Romans 5 is the fifth chapter of the Epistle to the Romans in the New Testament of the Christian Bible. It is authored by Paul the Apostle, while he was in Corinth in the mid-50s AD, with the help of an amanuensis (secretary), Tertius, who adds his own greeting in Romans 16:22.

According to Karl Barth, the "detailed argument" put forward in this chapter develops one of Paul's main themes in the epistle, as set out in the opening chapter: that the gospel of Jesus Christ reveals the righteousness of God.

==Text==
The original text was written in Koine Greek. This chapter is divided into 21 verses.

===Textual witnesses===
Some early manuscripts containing the text of this chapter are:
- Codex Vaticanus (AD 325–350)
- Codex Sinaiticus (330–360)
- Codex Alexandrinus (400–440)
- Codex Ephraemi Rescriptus (~450; complete)
- Papyrus 31 (7th century; extant verses 3–8)

===Old Testament references===
- Romans 5:1 references Habakkuk 2:4: "But the just shall live by his faith"

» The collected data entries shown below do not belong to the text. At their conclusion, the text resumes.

/-- Whether an earlier cache operation of the strand, or of a lower lane of the same word, on the same line is still to be
performed (R224). -/
def State.cacheBefore (s : State) (f : Flight) (pa : Nat) : Bool :=
  s.flights.any (fun g => g.before f && (match g.op with
    | .cacheOp _ a _ _ _ _ => a.pa / 128 == pa / 128
    | _ => false))

/-- CACHE_OP_PERFORM (R223, R224). -/
def execCacheOpPerform (id : Nat) (s : State) : Host.Outcome State Fault Refusal :=
  match s.flight? id with
  | none => .next s
  | some f =>
    match f.op with
    | .cacheOp sid acc what sc mask _ =>
      let c := courseOf f.core
      let base := acc.pa / 128 * 128
      if s.cacheBefore f acc.pa || s.waits f sid base 128 then .next s
      else
        let ws := if 2 ≤ acc.page.home then [] else maskWords base mask
        let s := if what = 0 then ws.foldl (fun s a => s.cwbWord c (sc == .sys) a) s
          else if what = 1 then ws.foldl (fun s a => s.cinvWord c f.tid (sc == .course) a) s
          else
            let r := ws.foldl (fun (r : State × Bool) a => let e := r.1.cdiscWord c f.tid a; (e.1, r.2 || e.2)) (s, false)
            if r.2 then r.1.count c 1 1 else r.1
        .next (((s.lowerAll .st [sid]).dropFlight id).settleFences)
    | _ => .next s

/-! ### The gang barrier (R203 to R205) -/

/-- Live strands of a gang. -/
def State.gangStrands (s : State) (seq gang : Nat) : List Strand :=
  s.strands.filter (fun x => x.state != .ended && (s.team? x.tid).elim false (fun t =>
    t.kind == .gang && t.seq == seq && t.gangId == gang))

/-- Whether a strand has arrived at SYNCG. -/
def Strand.atBarrier (x : Strand) : Bool := match x.state with | .barrier _ => true | _ => false

/-- Whether what the arrivals issued before is done, but for what a drain of their courses performs (R205). -/
def State.barrierReady (s : State) (seq gang : Nat) : Bool :=
  let xs := s.gangStrands seq gang
  let teams := s.teams.filter (fun t => t.kind == .gang && t.seq == seq && t.gangId == gang)
  let mine (tid : Nat) : Bool := teams.any (fun t => t.tid == tid)
  !xs.isEmpty && decide ((xs.length : Int) ≤ (xs.countP Strand.atBarrier : Nat) + (teams.map (·.extra)).sum) &&
  !s.flights.any (fun f => xs.any (fun x => f.op.strands.contains x.sid) && (match f.op with
    | .publish _ _ _ _ => true
    | .binding _ _ _ _ => true
    | .trigger _ _ _ _ _ => true
    | .keypass _ _ _ _ => true
    | op => op.writes && f.acc.isNone)) &&
  !s.courses.any (fun c => c.rounds.any (fun r => mine r.tid)) &&
  teams.all (fun t => (List.range 16).all (fun k =>
    match t.keyrings[k]? with
    | some kr => !kr.slots.any (fun g => g.mma.isSome && xs.any (fun x => x.sid == g.sid))
    | none => true)) &&
  s.rings.all (fun r => !mine r.tid || r.done == r.target)

/-- SYNCG_COMPLETE. -/
def execSyncgComplete (seq gang : Nat) (s : State) : Host.Outcome State Fault Refusal :=
  if s.barrierReady seq gang then
    let xs := s.gangStrands seq gang
    let tids := (s.teams.filter (fun t => t.kind == .gang && t.seq == seq && t.gangId == gang)).map (·.tid)
    let cs := (tids.map s.teamCourse).eraseDups
    let s := cs.foldl (fun s c => (s.drainCourse c).releaseDie c) s
    let s := tids.foldl (fun s t => s.emptyL1 t) s
    let s := tids.foldl (fun s t => s.modTeam t (fun t => { t with extra := 0 })) s
    .next ((xs.filter Strand.atBarrier).foldl (fun s x => s.modStrand x.sid (fun y => y.wake s (s.coreOf y.tid))) s)
  else .next s

/-! ### Monitors (R102, R103) -/

/-- End a MONITOR wait: READY at the following clause. -/
def State.endMonitor (s : State) (sid : Nat) : State := s.modStrand sid (fun x => x.wake s (s.coreOf x.tid))

/-- Every armed MONITOR wait whose span has been written, or whose count has run out, ends (R103). -/
def State.endMonitors (s : State) : State :=
  { s with strands := s.strands.map (fun x =>
      match x.state with
      | .monitor m => if m.armed && (m.written || decide (m.remaining ≤ s.now - m.since)) then x.wake s (s.coreOf x.tid) else x
      | _ => x) }

/-- MONITOR_READ_RETURN: the read and the arming act as one at the span's home. -/
def execMonitorReadReturn (id : Nat) (s : State) : Host.Outcome State Fault Refusal :=
  match s.flight? id with
  | none => .next s
  | some f =>
    match f.op with
    | .monitorRead sid =>
      match (s.strand? sid).map Strand.state with
      | some (.monitor m) =>
        if s.waits f sid m.acc.pa m.width.bytes then .next s
        else
          let r := s.readScope (courseOf f.core) f.tid sid m.scope m.acc m.width.bytes false
          let s := (r.1.dropFlight id).settleFences
          if leNat r.2 = m.cmp.toNat then
            .next (s.modStrand sid (fun x => { x with state := .monitor { m with armed := true, since := s.now, written := false } }))
          else .next (s.endMonitor sid)
      | _ => .next (s.dropFlight id)
    | _ => .next s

==Peace with God through Jesus Christ (verses 1–11)==
Romans 5:1 opens a new section in Paul's letter. Scottish Free Church minister William Robertson Nicoll imagines "that a pause comes [...] in [Paul's dictation of] his work; that he is silent, and Tertius puts down the pen, and they spend their hearts awhile on worshipping, recollection and realisation. The Lord delivered up; His people justified; the Lord risen again, alive for evermore – here was matter for love, joy, and wonder".

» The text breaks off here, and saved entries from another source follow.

-- ==== Sys2Proof/Machine/Saving.lean ====
section
/-! DEFINITION. Saved context: team images, course blocks and the pool spill area, the saving of gangs and teams and their
resume (R28, R31, R246, R279, R294, R303, R381 to R384). -/

namespace Sys2Proof.Machine

/-! ### The areas -/

/-- Write bytes of a context or spill area; none when a check fails. -/
def State.areaWrite (s : State) (va : DWord) (bs : List Byte) : Option State :=
  bs.zipIdx.foldl (fun r e => r.bind (fun s =>
    match s.check unitCourse (va + BitVec.ofNat 64 e.2) 1 accWrite (·.write) with
    | .ok a => some (s.sysPut a [e.1])
    | .error _ => none)) (some s)

/-- Offset of course block k, of the team image slots, and of slot i (Table 19.6). -/
def blockOff (k : Nat) : Nat := 0x10000 + 0x100000 * k
def Launch.slotOff (l : Launch) (i : Nat) : Nat := blockOff l.courseList.length + l.tsize * i

def Launch.ctx (l : Launch) (off : Nat) : DWord := l.cmd.ctxAddr + BitVec.ofNat 64 off

/-- The lowest free team image slot. -/
def State.imageSlot (s : State) (l : Launch) : Option Nat :=
  match s.sysRead (l.ctx 0) 8 with
  | none => none
  | some bs =>
    (List.range ((leNat bs - l.slotOff 0) / max 1 l.tsize)).find? (fun i => s.sysRead (l.ctx (l.slotOff i)) 1 == some [0])

/-! ### Strand blocks (Table 19.8) -/

/-- STATE, PARK, WAITA, WAITV, WAITC and FRID of a strand. -/
def State.waitFields (s : State) (x : Strand) : Nat × Nat × Nat × Nat × Nat × Nat :=
  match x.state with
  | .parked m => (2, m.toNat, 0, 0, 0, 0)
  | .parkedFull m => (2, m.toNat, 0, 0, 0, 0)
  | .monitor m =>
    let left := if m.armed then m.remaining - (s.now - m.since) else m.remaining
    (3, 0, m.ea.toNat, left + m.width.code.toNat * 2 ^ 17 + m.scope.code.toNat * 2 ^ 20, m.cmp.toNat, 0)
  | .latch a tok _ => (4, 0, a, if tok then 1 else 0, 0, 0)
  | .barrier _ => (4, 0, 0, 0, 0, 0)
  | .recordStall _ => (5, 0, 0, 0, 0, 0)
  | .faultHeld k => (6, 0, 0, 0, 0, ((s.faults.find? (fun r => r.cause == k)).bind (·.frid)).getD 0)
  | _ => (0, 0, 0, 0, 0, 0)

/-- CLS and SIDX bits. -/
def clsBits (k : Option Cls) (yielded : Bool) : Nat :=
  (if yielded then 2 ^ 323 else 0) + (match k with
    | none => 0
    | some k => k.eng.toNat * 2 ^ 330 + (if k.term then 2 ^ 329 else 0) + (k.left - 1) % 16 * 2 ^ 325 + 2 ^ 324 + k.idx % 16 * 2 ^ 272)

/-- p0 to p15. -/
def predBits (p : Vector Bool 16) : Nat :=
  (p.toList.zipIdx.map (fun e => if e.1 || e.2 == 15 then 2 ^ e.2 else 0)).sum

/-- A strand block. -/
def State.strandBlock (s : State) (x : Strand) (rank : Nat) : List Byte :=
  let w := s.waitFields x
  leBytes 256 (x.pc.toNat + w.2.2.2.2.1 * 2 ^ 64 + w.2.1 * 2 ^ 276 + w.1 * 2 ^ 280 + rank * 2 ^ 288 + clsBits x.cls x.yielded
    + predBits x.p * 2 ^ 336 + x.ctrs.toNat * 2 ^ 352 + x.maxabs.toNat * 2 ^ 384 + x.rng.toNat * 2 ^ 416
    + x.clkhi.toNat * 2 ^ 544 + w.2.2.2.1 * 2 ^ 576 + w.2.2.1 * 2 ^ 608 + x.tvec.toNat * 2 ^ 672 + x.epc.toNat * 2 ^ 736
    + x.ecause.toNat * 2 ^ 800 + x.eva.toNat * 2 ^ 832 + x.ediff.toNat * 2 ^ 896 + x.eclause.toNat * 2 ^ 960
    + w.2.2.2.2.2 * 2 ^ 992 + x.poison.toNat * 2 ^ 1024)

/-- What the block has no bytes for. -/
def Strand.kept (now : Nat) (x : Strand) : SavedStrand where
  sid := x.sid
  strandId := x.strandId
  ended := x.state == .ended
  full := match x.state with | .parkedFull _ => true | _ => false
  barrier := match x.state with | .barrier sc => some sc | _ => none
  held := match x.state with | .faultHeld k => some k | _ => none
  heldVa := x.heldVa
  heldLen := x.heldLen
  answer := none
  owned := x.owned
  sample := x.sample
  rdepth := x.rdepth
  side := x.side
  report := x.report
  stall := match x.state with | .recordStall y => some y | _ => none
  granted := none
  carve := match x.state with | .latch _ _ d => d | _ => none
  efrid := x.efrid
  waited := now - x.since
  wrote := x.wrote
  strong := x.strong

Paul resumes with "a description of the serene and blissful state which the sense of justification brings":

We have peace with God through our Lord Jesus Christ

The Textus Receptus reads εἰρήνην ἔχομεν but some manuscripts read εἰρήνην ἔχωμεν and similarly the Vulgate reads pacem habeamus. Theologian Heinrich Meyer argues that this variant "is here utterly unsuitable; because the writer now enters on a new and important doctrinal topic, and an exhortation at the very outset, especially regarding a subject not yet expressly spoken of, would at this stage be out of place". The New Living Translation speaks of "peace with God because of what Jesus Christ our Lord has done for us".

===Verse 2===

through whom we have obtained access to this grace in which we stand; and we boast in our hope of sharing the glory of God.

"Through whom" refers to "our Lord Jesus Christ" (verse 1). Craig Hill considers the word "boast", alongside the word "reconcile", to be the key verbs in this section, as far as verse 11.

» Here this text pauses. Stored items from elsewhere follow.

-- ==== Sys2Proof/Machine/Management.lean ====
section
/-! DEFINITION. Management commands and their answers (R277, R319, R345, R352, R390 to R394, R396 to R399). -/

namespace Sys2Proof.Machine

/-! ### Messages (R391 to R393) -/

/-- The header of an answer (Table 20.6). -/
def answerHeader (op sub status : Nat) (tag : Word) (rlen : Nat) : BitVec 128 :=
  BitVec.ofNat 128 (op + sub * 2 ^ 8 + status * 2 ^ 16 + tag.toNat * 2 ^ 32 + rlen * 2 ^ 96)

/-- The base block (Table 20.3). -/
def State.baseBlock (s : State) : List Byte :=
  leBytes 64 (s.areas.qt + s.areas.j * 2 ^ 64 + s.areas.sm * 2 ^ 128 + s.areas.fr * 2 ^ 192 + s.areas.cnt * 2 ^ 256
    + (Config.firmwareVersion s.fw.image).toNat * 2 ^ 320 + s.dieId * 2 ^ 352 + s.troot * 2 ^ 360)

/-- The boot message. -/
def State.bootMessage (s : State) : Out := .answer 1 (answerHeader 1 0 3 0 64) s.baseBlock

/-- What a command gives: a status with its result, or nothing while its effect is not complete. -/
abbrev Answer := Option (Nat × List Byte)

/-- Run a command. Commands are executed one at a time in arrival order: one that finds another before it is held, and its event
comes again when it is the first (log 45). A message too short is malformed; the answer goes out once the effect is complete. -/
def State.manage (s : State) (op sub need : Nat) (m : MgmtMsg) (k : State → State × Answer) :
    Host.Outcome State Fault Refusal :=
  if !s.fw.linkUp then .next (s.say (.nak 1 .invalid))
  else
    let s : State := { s with fw := { s.fw with booting := false },
                              commands := if s.commands.contains (op, sub, m) then s.commands else s.commands ++ [(op, sub, m)] }
    if s.commands.head? ≠ some (op, sub, m) then .next s
    else
      let r := if m.len < need then (s, some (2, [])) else k s
      match r.2 with
      | some a =>
        .next (({ r.1 with commands := r.1.commands.tail } : State).say (.answer 1 (answerHeader op sub a.1 m.tag a.2.length) a.2))
      | none => .next r.1

/-- The commands of Table 20.2: OP and SUB. -/
def knownCommands : List (Nat × Nat) :=
  [(1, 0), (2, 0), (3, 0), (4, 0), (5, 0), (6, 0), (6, 1), (7, 0), (8, 0), (9, 0), (10, 0), (11, 0), (11, 1), (12, 0), (12, 1),
    (13, 0), (14, 0)]

/-- Done with no result, refused, malformed. -/
def done0 (s : State) : State × Answer := (s, some (0, []))
def refused1 (s : State) : State × Answer := (s, some (1, []))
def malformed2 (s : State) : State × Answer := (s, some (2, []))

/-- A management command in its bytes: TAG at bits 63:32 of the header, ARGk at byte 8 + 8k, the nonce from byte 64 on; bytes that a
short message lacks count as zero (R392, Table 20.5). -/
def MgmtMsg.ofBytes (bs : List Byte) : MgmtMsg :=
  let arg (k : Nat) : DWord := BitVec.ofNat 64 (leNat ((bs.drop (8 + 8 * k)).take 8))
  { tag := BitVec.ofNat 32 (leNat ((bs.drop 4).take 4)), len := bs.length, arg0 := arg 0, arg1 := arg 1, arg2 := arg 2,
    arg3 := arg 3, arg4 := arg 4, arg5 := arg 5, arg6 := arg 6, nonce := (bs.drop 64).take 64 }

def execHello (m : MgmtMsg) (s : State) : Host.Outcome State Fault Refusal :=
  s.manage 1 0 64 m (fun s => (s, some (0, s.baseBlock)))

/-! ### Translation (R345, R352) -/

/-- SETTROOT; a root that is no aligned table of the die's GDDR-7 is a reserved value, and cached translations and walks in flight go
with the old root (DEDUCED, log 31). -/
def execSettroot (m : MgmtMsg) (s : State) : Host.Outcome State Fault Refusal :=
  s.manage 2 0 64 m (fun s =>
    let r := m.arg0.toNat
    if r % 32768 ≠ 0 ∨ gddrBytes ≤ r % 2 ^ 51 ∨ r / 2 ^ 51 ≠ s.dieId then malformed2 s
    else if s.launches.any Launch.live || !s.saved.isEmpty then refused1 s
    else done0 { s with troot := r, trootSet := true, tlb := [], walkCache := [], misses := [] })

/-- Addresses an operation in flight was translated for. -/
def FlightOp.accs : FlightOp → List Acc
  | .load _ ls _ _ _ _ _ => ls.map (·.acc)
  | .store _ a _ _ _ _ => [a]
  | .red _ a _ _ _ _ _ _ => [a]
  | .atom _ a _ _ _ _ _ _ _ _ _ _ => [a]
  | .pref _ a => [a]
  | .keyget _ a _ _ => [a]
  | .keypass _ a _ _ => [a]
  | .keydrop _ a _ => [a]
  | .cacheOp _ a _ _ _ _ => [a]
  | .tclr _ a _ _ _ => [a]
  | .publish _ a _ _ => [a]
  | .binding _ a _ _ => [a]
  | .trigger _ _ a _ _ => [a]
  | .result _ _ _ _ => []
  | .qstat _ _ _ _ => []
  | .cpstat _ _ _ => []
  | .scratchStore _ => []
  | .fence _ _ _ => []
  | .monitorRead _ => []
  | .twait _ _ _ => []
  | .obst _ _ _ _ => []
  | .nevalReq _ _ _ => []
  | .nevalRes _ _ _ => []
  | .revoke _ _ _ => []

/-- Whether an operand's pages meet a range. -/
def Operand.meets (base len : Nat) : Operand → Bool
  | .mem _ pages => pages.any (fun e => overlaps (65536 * e.1) 65536 base len)
  | _ => false

/-- Whether accesses translated for a range have still to be performed. -/
def State.rangeBusy (s : State) (base len : Nat) : Bool :=
  let meet (a : Acc) (n : Nat) : Bool := overlaps a.va.toNat n base len
  let vis (v : Option Acc) : Bool := v.elim false (fun a => meet a 16)
  s.flights.any (fun f => f.op.accs.any (fun a => meet a (match f.op with | .tclr _ _ _ _ _ => 16384 | _ => 128))) ||
  s.courses.any (fun x =>
    x.rounds.any (fun r => r.a.meets base len || r.b.meets base len || overlaps r.tileVa.toNat 16384 base len) ||
    x.recs.any (fun r => vis r.vis)) ||
  s.strands.any (fun x => match x.state with
    | .recordStall z => vis z.vis
    | .monitor a => !a.armed && meet a.acc 8
    | _ => false)

/-- Lines that a cached translation of a PINNED page pins (R166). -/
def TlbEntry.pins (e : TlbEntry) (line : Nat) : Bool :=
  e.page.home == 1 && decide (e.page.pa / 128 ≤ line) && decide (line < (e.page.pa + (if e.page.large then 2 ^ 21 else 65536)) / 128)

/-- The virtual range of some page or table, in canonical form. -/
def canonicalBase (a : Nat) : Nat := if a.testBit 55 then a % 2 ^ 56 + (2 ^ 64 - 2 ^ 56) else a

/-- SHOOTDOWN: the cached translations and the walks in flight of the range go, and the pins they made (log 25); monitors armed in it
end, and the answer waits until every access made with them has been performed. -/
def execShootdown (m : MgmtMsg) (s : State) : Host.Outcome State Fault Refusal :=
  s.manage 3 0 64 m (fun s =>
    let base := m.arg0.toNat
    let len := m.arg1.toNat
    let out (e : TlbEntry) : Bool :=
      let n := if e.page.large then 2 ^ 21 else 65536
      !overlaps (65536 * e.vpage / n * n) n base len
    let gone := s.tlb.filter (fun e => !out e)
    let s : State := { s with
      courses := s.courses.map (fun x => { x with pins := x.pins.filter (fun l => !gone.any (fun e => e.pins l)) }),
      tlb := s.tlb.filter out,
      walkCache := s.walkCache.filter (fun e =>
        let n := if e.level = 3 then 2 ^ 44 else if e.level = 2 then 2 ^ 32 else 2 ^ 21
        !overlaps (canonicalBase (e.part * n)) n base len),
      misses := s.misses.filter (fun e => out ⟨0, e.vpage, match e.found with | .page p => p | _ => default⟩) }
    let ends := s.strands.filterMap (fun x => match x.state with
      | .monitor a => if a.armed && overlaps a.acc.va.toNat 8 base len then some x.sid else none
      | _ => none)
    let s := ends.foldl (fun s sid => s.endMonitor sid) s
    let s := (List.range s.courses.length).foldl (fun s c => (s.drainCourse c).beforeRelease c) s
    if s.rangeBusy base len then (s, none) else done0 s)

/-! ### Tables of the die (R277, R319, R390) -/

def execSetpset (m : MgmtMsg) (s : State) : Host.Outcome State Fault Refusal :=
  s.manage 4 0 64 m (fun s =>
    done0 { s with psets := s.psets.set (m.arg0.toNat % 8) (m.arg1.setWidth 32, m.arg2.setWidth 4) })

/-- Keep as many held bricks as there is room for; the lines of the others are evicted (R212). -/
def trimBricks : Nat → List Nat → State → State
  | _, [], s => s
  | room, c :: cs, s =>
    let bs := (s.course c).bricks
    let s := (bs.drop room).foldl (fun s b => (List.range 32).foldl (fun s i => s.evictLine (32 * b + i)) s) s
    trimBricks (room - bs.length) cs (s.modCourse c (fun x => { x with bricks := x.bricks.take room }))

def execSetbrick (m : MgmtMsg) (s : State) : Host.Outcome State Fault Refusal :=
  s.manage 5 0 64 m (fun s =>
    if 6 < m.arg0.toNat then malformed2 s
    else done0 (trimBricks (4096 * m.arg0.toNat) (List.range s.courses.length) { s with brickPart := m.arg0.toNat }))

def execSetreg (m : MgmtMsg) (s : State) : Host.Outcome State Fault Refusal :=
  s.manage 6 0 64 m (fun s =>
    let i := m.arg0.toNat
    if 255 < i then malformed2 s
    else
      let rest := s.regs.filter (fun r => r.index != i)
      done0 { s with regs := if m.arg3.getLsbD 34 then
        rest ++ [⟨i, m.arg1, m.arg2, m.arg3.setWidth 32, m.arg3.getLsbD 32, m.arg3.getLsbD 33⟩] else rest })

def execSetregion (m : MgmtMsg) (s : State) : Host.Outcome State Fault Refusal :=
  s.manage 6 1 64 m (fun s =>
    let i := m.arg0.toNat
    if 255 < i then malformed2 s
    else
      let rest := s.regions.filter (fun r => r.index != i)
      done0 { s with regions := if m.arg1.getLsbD 63 then
        rest ++ [⟨i, m.arg1.toNat % 2 ^ 24, m.arg2, m.arg3.setWidth 32, m.arg4⟩] else rest })

/-! ### Stream engines (R396) -/

/-- An engine with new settings: at once if it is idle, else when it begins its next frame. -/
def Stream.configure (k : Stream) (desc : DWord) (dest : BitVec 128) (a4 a5 : DWord) : Stream :=
  if k.busy.isNone && k.pending.isNone then { k with desc := desc, dest := dest, arg4 := a4, arg5 := a5, on := true, next := none }
  else { k with next := some (desc, dest, a4, a5) }

def execStream (m : MgmtMsg) (s : State) : Host.Outcome State Fault Refusal :=
  s.manage 7 0 64 m (fun s =>
    if 3 < m.arg0.toNat then malformed2 s
    else done0 { s with streams := modAt (fun k => k.configure m.arg1 (m.arg3 ++ m.arg2) m.arg4 m.arg5) m.arg0.toNat s.streams })

/-! ### Firmware and attestation (R397, R398) -/

/-- What an attestation report holds, in the order in which R398 names it (DESIGN CHOICE, log 32). -/
def State.report (s : State) (nonce : List Byte) : List Byte :=
  (List.range 64).map (fun i => nonce.getD i 0) ++ s.fw.identity ++ sha3_512 s.fw.image ++ leBytes 4 s.fw.rollback ++
    leBytes 1 s.brickPart ++ s.psets.flatMap (fun p => leBytes 4 p.1.toNat ++ leBytes 1 p.2.toNat)

def execAttest (m : MgmtMsg) (s : State) : Host.Outcome State Fault Refusal :=
  s.manage 8 0 128 m (fun s =>
    let r := s.report m.nonce
    (s, some (0, r ++ Config.attestSignature (sha3_512 r))))

/-- The checks on a firmware image: signature over its digest, and version. -/
def Firmware.accepts (f : Firmware) (image : List Byte) : Bool :=
  Config.firmwareAccepted image && decide (f.rollback ≤ (Config.firmwareVersion image).toNat)

/-- FWLOAD: an image in device memory replaces the running firmware if it is accepted. -/
def execFwload (m : MgmtMsg) (s : State) : Host.Outcome State Fault Refusal :=
  s.manage 10 0 64 m (fun s =>
    match s.sysRead m.arg0 m.arg1.toNat with
    | none => refused1 s
    | some bs => if s.fw.accepts bs then done0 { s with fw := { s.fw with image := bs } } else refused1 s)

/-! ### The life record (R370) -/

/-- The bytes of the life record, in the order of Table 18.6 (DESIGN CHOICE, log 33). -/
def Life.bytes (l : Life) : List Byte :=
  leBytes 8 l.powered ++ (l.temp ++ l.volt ++ l.corrected ++ l.uncorrected ++ l.retrains ++ l.fences ++ l.channels).flatMap (leBytes 4)

/-- Count a retrain of the Avger link (0) or of Ethernet lane i − 1, and update the record at once. -/
def State.countRetrain (s : State) (i : Nat) : State :=
  ({ s with life := { s.life with retrains := bump32 1 i s.life.retrains } } : State).updateLife

def execReadlife (m : MgmtMsg) (s : State) : Host.Outcome State Fault Refusal :=
  s.manage 9 0 64 m (fun s => (s, some (0, s.life.bytes)))

/-! ### Service (R399) -/

/-- What stands on a course and can be saved from it. -/
def State.fenceVictims (s : State) (c : Nat) : List Victim :=
  (s.launches.filter (fun l => l.state == .admitted && l.cmd.ctxAddr != 0 && l.courses.getLsbD c)).flatMap (fun l =>
    if l.ext.isSome then (if l.spilled then [] else [⟨l.seq, l.prio, none⟩])
    else ((s.teams.filter (fun t => t.seq == l.seq && courseOf t.core == c)).map (·.gangId)).eraseDups.map (fun g =>
      ⟨l.seq, l.prio, some g⟩))

/-- Whether work stands on a course still, or a launch runs that may use it and cannot be saved. -/
def State.courseBusy (s : State) (c : Nat) : Bool :=
  s.teams.any (fun t => courseOf t.core == c) ||
  s.launches.any (fun l => l.live && l.courses.getLsbD c && ((l.ext.isSome && !l.spilled) || l.cmd.ctxAddr == 0))

/-- FENCE: no more placement, the gangs and teams on the course are saved, launches that cannot be saved run out. -/
def execCourseFence (m : MgmtMsg) (s : State) : Host.Outcome State Fault Refusal :=
  s.manage 11 0 64 m (fun s =>
    let c := m.arg0.toNat
    if 31 < c then malformed2 s
    else
      let s := s.modCourse c (fun x => { x with fenced := true })
      let s := (s.fenceVictims c).foldl (fun s v => s.markSaving v) s
      if s.courseBusy c then (s, none) else done0 s)

/-- REINSTATE: the course takes work again; a fence and its reinstatement make one cycle of the life record. -/
def execReinstate (m : MgmtMsg) (s : State) : Host.Outcome State Fault Refusal :=
  s.manage 11 1 64 m (fun s =>
    let c := m.arg0.toNat
    if 31 < c then malformed2 s
    else if (s.course c).fenced then
      let s := s.modCourse c (fun x => { x with fenced := false })
      done0 { s with life := { s.life with fences := bump32 1 c s.life.fences } }
    else done0 s)

/-- RETRAIN of a channel group: its accesses stall, and nothing is lost or reordered. -/
def execRetrainChannel (m : MgmtMsg) (s : State) : Host.Outcome State Fault Refusal :=
  s.manage 12 0 64 m (fun s =>
    if 3 < m.arg0.toNat then malformed2 s
    else done0 { s with life := { s.life with channels := bump32 1 m.arg0.toNat s.life.channels } })

/-- RETRAIN of the Avger link: refused of a link that is lost or is not there. -/
def execRetrainLink (m : MgmtMsg) (s : State) : Host.Outcome State Fault Refusal :=
  s.manage 12 1 64 m (fun s => if s.link = .up then done0 (s.countRetrain 0) else refused1 s)

/-! ### Queue pairs (R393) -/

/-- Whether the QP arguments hold a reserved path MTU. -/
def badMtu (m : MgmtMsg) : Bool := m.arg4.toNat / 2 ^ 24 % 4 == 3

def execQpset (m : MgmtMsg) (s : State) : Host.Outcome State Fault Refusal :=
  s.manage 13 0 64 m (fun s =>
    let q := m.arg0.toNat % 1024
    let rest := s.qps.filter (fun p => p.qpn != q)
    if q < 2 then malformed2 s
    else if m.arg0.getLsbD 63 then done0 { s with qps := rest }
    else if badMtu m then malformed2 s
    else done0 { s with qps := rest ++ [⟨q, [m.arg0, m.arg1, m.arg2, m.arg3, m.arg4, m.arg5]⟩] })

def execProvision (m : MgmtMsg) (s : State) : Host.Outcome State Fault Refusal :=
  s.manage 14 0 64 m (fun s =>
    if badMtu m then malformed2 s
    else done0 { s with fw := { s.fw with provision := [m.arg0, m.arg1, m.arg2, m.arg3, m.arg4, m.arg5] } })

end Sys2Proof.Machine
end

The Vulgate differs in this verse and ends with et gloriamur in spe gloriæ filiorum Dei "and we rejoice in the hope of the glory of God's children"

===Verse 8===

But God demonstrates His own love toward us, in that while we were still sinners, Christ died for us.
— Romans 5:8, New King James Version

- Cross references: John 3:16; John 15:13; 1 Peter 3:18; 1 John 3:16; 1 John 4:10

==Adam and Christ (verse 12–21)==
In chapter 4 the story of Abraham provides the prototype for the doctrine of justification by faith, and in the first part of chapter 5, the justification won by Christ's death is characterized as reconciliation with God. This section deals with the reason that Christ's work alone can save others, because originally it was the action of one individual that affected the standing of all other persons, and that individual was Adam. Thus, Paul points out Adam as "precedent" (in form of "counterexample") for "the universality of Christ's atonement".

===Verse 12===

Therefore as sin came into the world through one man and death through sin, so death has spread to all men, because all have sinned.
— Romans 5:12, Modern English Version

On the basis of Genesis 3, Paul argues that "sin came into the world through one man", who is Adam (not Eve), and the ubiquity of sin is proved by "the universality of its consequence, which is "death"" (cf. Genesis 3:3).

===Verse 13===

For until the law, sin was in the world, but sin is not charged to one's account when there is no law.
— Romans 5:13, Lexham English Bible

===Verse 14===

Nevertheless death reigned from Adam to Moses, even over those who had not sinned according to the likeness of the transgression of Adam, who is a type of Him who was to come.
— Romans 5:14, New King James Version

The law given through Moses actually increases human's culpability, as all humans could transgress the way Adam had transgressed, which is the "disobedience of an explicit commandment" (verses 13–14; cf. Romans 4:15).

=== Verse 18 ===
Therefore, as one trespass led to condemnation for all men, so one act of righteousness leads to justification and life for all men.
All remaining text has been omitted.